=== Description of the task ===
Match on the string "sleepSeq" in the entries below and return every matching line.

=== Material supplied ===
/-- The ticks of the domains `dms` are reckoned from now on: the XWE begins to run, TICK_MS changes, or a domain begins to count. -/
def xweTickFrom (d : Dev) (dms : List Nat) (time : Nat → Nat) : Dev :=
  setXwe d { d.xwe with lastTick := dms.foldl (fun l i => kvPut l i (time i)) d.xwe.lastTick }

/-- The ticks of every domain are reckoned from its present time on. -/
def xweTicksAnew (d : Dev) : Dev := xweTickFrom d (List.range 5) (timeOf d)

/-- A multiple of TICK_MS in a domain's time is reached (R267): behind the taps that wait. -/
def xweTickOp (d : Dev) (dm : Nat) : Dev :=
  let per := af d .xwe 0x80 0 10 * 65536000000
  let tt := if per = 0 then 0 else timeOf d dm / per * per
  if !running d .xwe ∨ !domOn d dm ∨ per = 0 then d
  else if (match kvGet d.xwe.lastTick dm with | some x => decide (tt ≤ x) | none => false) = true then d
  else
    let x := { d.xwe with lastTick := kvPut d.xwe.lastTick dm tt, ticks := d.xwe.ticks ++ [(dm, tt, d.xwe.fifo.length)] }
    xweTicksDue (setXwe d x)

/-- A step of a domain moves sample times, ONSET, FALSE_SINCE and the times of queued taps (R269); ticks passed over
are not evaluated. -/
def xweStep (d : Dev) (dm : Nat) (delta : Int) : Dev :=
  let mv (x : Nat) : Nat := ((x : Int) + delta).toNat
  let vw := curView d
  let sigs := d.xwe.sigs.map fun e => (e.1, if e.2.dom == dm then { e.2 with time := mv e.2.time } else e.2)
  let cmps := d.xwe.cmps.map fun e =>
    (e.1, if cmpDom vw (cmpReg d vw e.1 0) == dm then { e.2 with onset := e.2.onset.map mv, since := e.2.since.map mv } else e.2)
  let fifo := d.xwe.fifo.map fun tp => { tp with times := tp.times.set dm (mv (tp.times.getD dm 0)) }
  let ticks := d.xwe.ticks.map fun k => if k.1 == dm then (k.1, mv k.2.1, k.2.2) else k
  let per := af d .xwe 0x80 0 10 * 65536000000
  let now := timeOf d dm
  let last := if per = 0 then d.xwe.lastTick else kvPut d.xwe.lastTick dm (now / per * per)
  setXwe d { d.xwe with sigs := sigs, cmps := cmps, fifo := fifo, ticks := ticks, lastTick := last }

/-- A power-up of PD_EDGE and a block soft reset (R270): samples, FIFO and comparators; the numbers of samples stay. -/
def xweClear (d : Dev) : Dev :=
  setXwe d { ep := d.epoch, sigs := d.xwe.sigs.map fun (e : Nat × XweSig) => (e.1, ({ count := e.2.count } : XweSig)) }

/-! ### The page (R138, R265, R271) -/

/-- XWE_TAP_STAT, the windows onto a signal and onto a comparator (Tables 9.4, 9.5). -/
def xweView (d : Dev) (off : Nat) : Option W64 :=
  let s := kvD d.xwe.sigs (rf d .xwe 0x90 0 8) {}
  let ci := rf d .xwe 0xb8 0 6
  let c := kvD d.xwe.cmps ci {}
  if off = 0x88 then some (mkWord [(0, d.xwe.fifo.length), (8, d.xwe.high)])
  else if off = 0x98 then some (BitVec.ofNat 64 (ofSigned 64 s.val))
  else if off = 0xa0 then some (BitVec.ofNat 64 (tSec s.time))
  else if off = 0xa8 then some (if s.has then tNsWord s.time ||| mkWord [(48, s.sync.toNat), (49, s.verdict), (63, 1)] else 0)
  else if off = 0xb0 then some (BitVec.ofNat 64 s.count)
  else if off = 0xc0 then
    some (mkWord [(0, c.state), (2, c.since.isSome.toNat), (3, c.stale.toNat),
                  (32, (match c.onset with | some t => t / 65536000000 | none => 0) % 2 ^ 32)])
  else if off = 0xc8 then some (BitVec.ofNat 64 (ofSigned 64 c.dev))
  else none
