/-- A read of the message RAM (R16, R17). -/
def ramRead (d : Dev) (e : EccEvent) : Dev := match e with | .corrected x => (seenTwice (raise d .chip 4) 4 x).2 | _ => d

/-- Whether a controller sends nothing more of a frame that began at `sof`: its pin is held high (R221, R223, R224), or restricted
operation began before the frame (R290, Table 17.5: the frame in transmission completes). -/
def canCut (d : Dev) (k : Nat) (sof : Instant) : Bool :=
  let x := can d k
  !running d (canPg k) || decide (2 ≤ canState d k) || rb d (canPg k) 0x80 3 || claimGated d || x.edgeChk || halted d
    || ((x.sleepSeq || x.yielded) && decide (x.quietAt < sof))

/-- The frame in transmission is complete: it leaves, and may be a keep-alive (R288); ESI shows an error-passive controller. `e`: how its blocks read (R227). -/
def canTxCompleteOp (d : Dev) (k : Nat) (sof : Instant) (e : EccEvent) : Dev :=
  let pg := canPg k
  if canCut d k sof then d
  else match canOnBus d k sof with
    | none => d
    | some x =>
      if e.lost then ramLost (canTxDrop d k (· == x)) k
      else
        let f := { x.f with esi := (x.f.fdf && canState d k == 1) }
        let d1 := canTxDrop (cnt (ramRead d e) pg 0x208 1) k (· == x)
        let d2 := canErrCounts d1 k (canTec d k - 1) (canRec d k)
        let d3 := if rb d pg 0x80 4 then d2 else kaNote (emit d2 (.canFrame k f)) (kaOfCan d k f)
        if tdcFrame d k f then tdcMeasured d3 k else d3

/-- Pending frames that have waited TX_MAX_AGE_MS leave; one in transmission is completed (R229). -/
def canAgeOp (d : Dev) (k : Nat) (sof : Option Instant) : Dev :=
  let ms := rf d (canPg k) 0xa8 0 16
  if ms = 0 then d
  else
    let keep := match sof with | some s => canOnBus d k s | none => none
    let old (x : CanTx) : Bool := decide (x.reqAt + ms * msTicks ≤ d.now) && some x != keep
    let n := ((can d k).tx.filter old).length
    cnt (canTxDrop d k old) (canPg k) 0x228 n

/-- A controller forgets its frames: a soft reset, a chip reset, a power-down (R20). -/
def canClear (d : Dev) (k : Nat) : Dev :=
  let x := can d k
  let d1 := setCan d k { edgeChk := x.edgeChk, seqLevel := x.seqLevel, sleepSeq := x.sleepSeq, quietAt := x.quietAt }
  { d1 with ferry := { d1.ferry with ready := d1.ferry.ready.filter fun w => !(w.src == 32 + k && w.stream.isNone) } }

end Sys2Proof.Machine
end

=== Response box ===
    || ((x.sleepSeq || x.yielded) && decide (x.quietAt < sof))
  let d1 := setCan d k { edgeChk := x.edgeChk, seqLevel := x.seqLevel, sleepSeq := x.sleepSeq, quietAt := x.quietAt }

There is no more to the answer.